Как-то Бритов вместе с товарищем по творческим поездкам Володей Гольцеым воспользовались моим гостеприимством в мартовскую пору, когда наблюдается цветение снегов, писали по целым дням начало весны, а в вечернее время к их услугам – деревенская баня. В знак благодарности, на память они расписали створки дверей привезённого из Москвы старого буфета. Приятели принялись за работу поутру, и не прошло трёх часов, как раз к обеду с водкой, щами из той самой, с Сусанной, русской печи, с рассыпчатой картошкой и неподражаемыми огурчиками из дубовой бочки, что пребывала в подполе, два шедевра были сданы заказчику с рук на руки. Написанный по памяти Кимом давным-давно освоенный сюжет – оживлённое, залитое солнцем, бурлящее торжище на фоне красных стен города-монастыря – много добавил красочного огня, вконец разогнав серый сумрак интерьера избы Аграфены и Фёдора Ширшиковых.

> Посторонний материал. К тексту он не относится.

-- ==== Sys2Proof/Machine/Telemetry.lean ====
section
/-! DEFINITION. TELEMETRY packets (R250) and ZCP_TELEMETRY (R491). -/

namespace Sys2Proof.Machine

/-- One TELEMETRY packet. -/
def telemetryPacket (s : State) (l : List (List Byte)) : State :=
  let flags := match s.plan.running with
    | some p => if p.shed = 0 then 0 else 1024
    | none => 0
  formPacket { stream := 0x8000, integration := 0, chan := 0, chans := 0, flags := flags }
    { fmt := 0x10, flags := 0, i := 0, j := 0, first := 0, elems := l.length, start := 0, stop := 0
      bytes := l.flatten } 0 .none none none s

/-- TELEMETRY_PERIOD (R250): the entries are latched as one snapshot, 512 to a packet; the lag extremes
of R369 begin anew. -/
def execTelemetryPeriod (t : Nat) (s : State) : Host.Outcome State Fault Refusal :=
  act t (fun x =>
    if x.boot.stage ≠ .ready ∨ x.time.now < x.egress.telemetryAt + nsT (par0 .egressTelemetryPeriod x) then x
    else
      let l := telemetryEntries .egressTelemetryKeys 0 x
      let x1 := if egressOn x then (runsOf 512 (l.length + 1) 0 l).foldl (fun y r => telemetryPacket y r.2) x else x
      { x1 with
        egress := { x1.egress with telemetryAt := x1.time.now }
        time := { x1.time with lagMin := [], lagMax := [] } }) s

/-- ZCP_TELEMETRY (R491): entries in the form of R250, as many messages as 8,192 bytes each need. -/
def execZcpTelemetry (t : Nat) (k : Fin 4) (s : State) : Host.Outcome State Fault Refusal :=
  act t (fun x =>
    let period := par .zcpTelemetryPeriod k 0 x
    let ss := session k x
    if !ss.isOpen ∨ period = 0 ∨ x.time.now < ss.telemetryAt + nsT period then x
    else
      let l := telemetryEntries .zcpTelemetryKeys k x
      let x1 := (runsOf 512 (l.length + 1) 0 l).foldl (fun y r => unsolicited k 0x0F02 r.2.flatten y) x
      setSession k (fun y => { y with telemetryAt := x1.time.now }) x1) s

end Sys2Proof.Machine
end

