namespace Sys2Proof.Machine
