-- ==== Sys2Proof/Machine/Step.lean ====
section
/-! DEFINITION. One step of the module: the command that has waited longest takes effect. -/

namespace Sys2Proof.Machine

/-- One step: the front command is executed on the state with the rest of the queue; on an empty
queue the module idles (log entry 4). -/
def step (s : State) : Host.Outcome State Fault Refusal :=
  match s.pending with
  | [] => .next s
  | c :: rest => exec c { s with pending := rest }

/-- The state with a table word's command in front of its queue: no word spells a command. -/
def State.withFetchWord (s : State) (nbits w : Nat) : State :=
  match Sys2Proof.decodeTableWord nbits w with
  | none => s
  | some c => { s with pending := c :: s.pending }

end Sys2Proof.Machine
end

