-- ==== Sys2Proof/Machine/Core.lean ====
section
/-! DEFINITION. The machine that the host runs. -/

def Sys2Proof.core : Host.Core :=
  { State := Sys2Proof.Machine.State, Fault := Sys2Proof.Machine.Fault, Refusal := Sys2Proof.Machine.Refusal,
    step := Sys2Proof.Machine.step, reset := Sys2Proof.Machine.State.reset }
end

– Я, отображая старину, – принялся разъяснять Ким Николаевич, – стараюсь вымётывать на холст то, что живёт во мне, а не просто зарисовывать сейчас увиденное.
Володя Гольцев темой взял особый, располагающий к душевным излияниям уют вечернего деревенского чаепития. «Наша ветхая лачужка и печальна и темна, что же ты, моя старушка, приумолкла у окна», – зазвучал во мне романс на пушкинские стихи, когда разглядывал Володин живописный дар. На картине Гольцева за столом у самовара я и Евгения Серафимовна, преображённые в «старика» и «старуху». Вдаль глядел художник! «Лампочку Ильича», голый стеклянный баллончик, вскоре заезжий дизайнер «упрятал» в деревянно-стеклянную люстру ручной работы.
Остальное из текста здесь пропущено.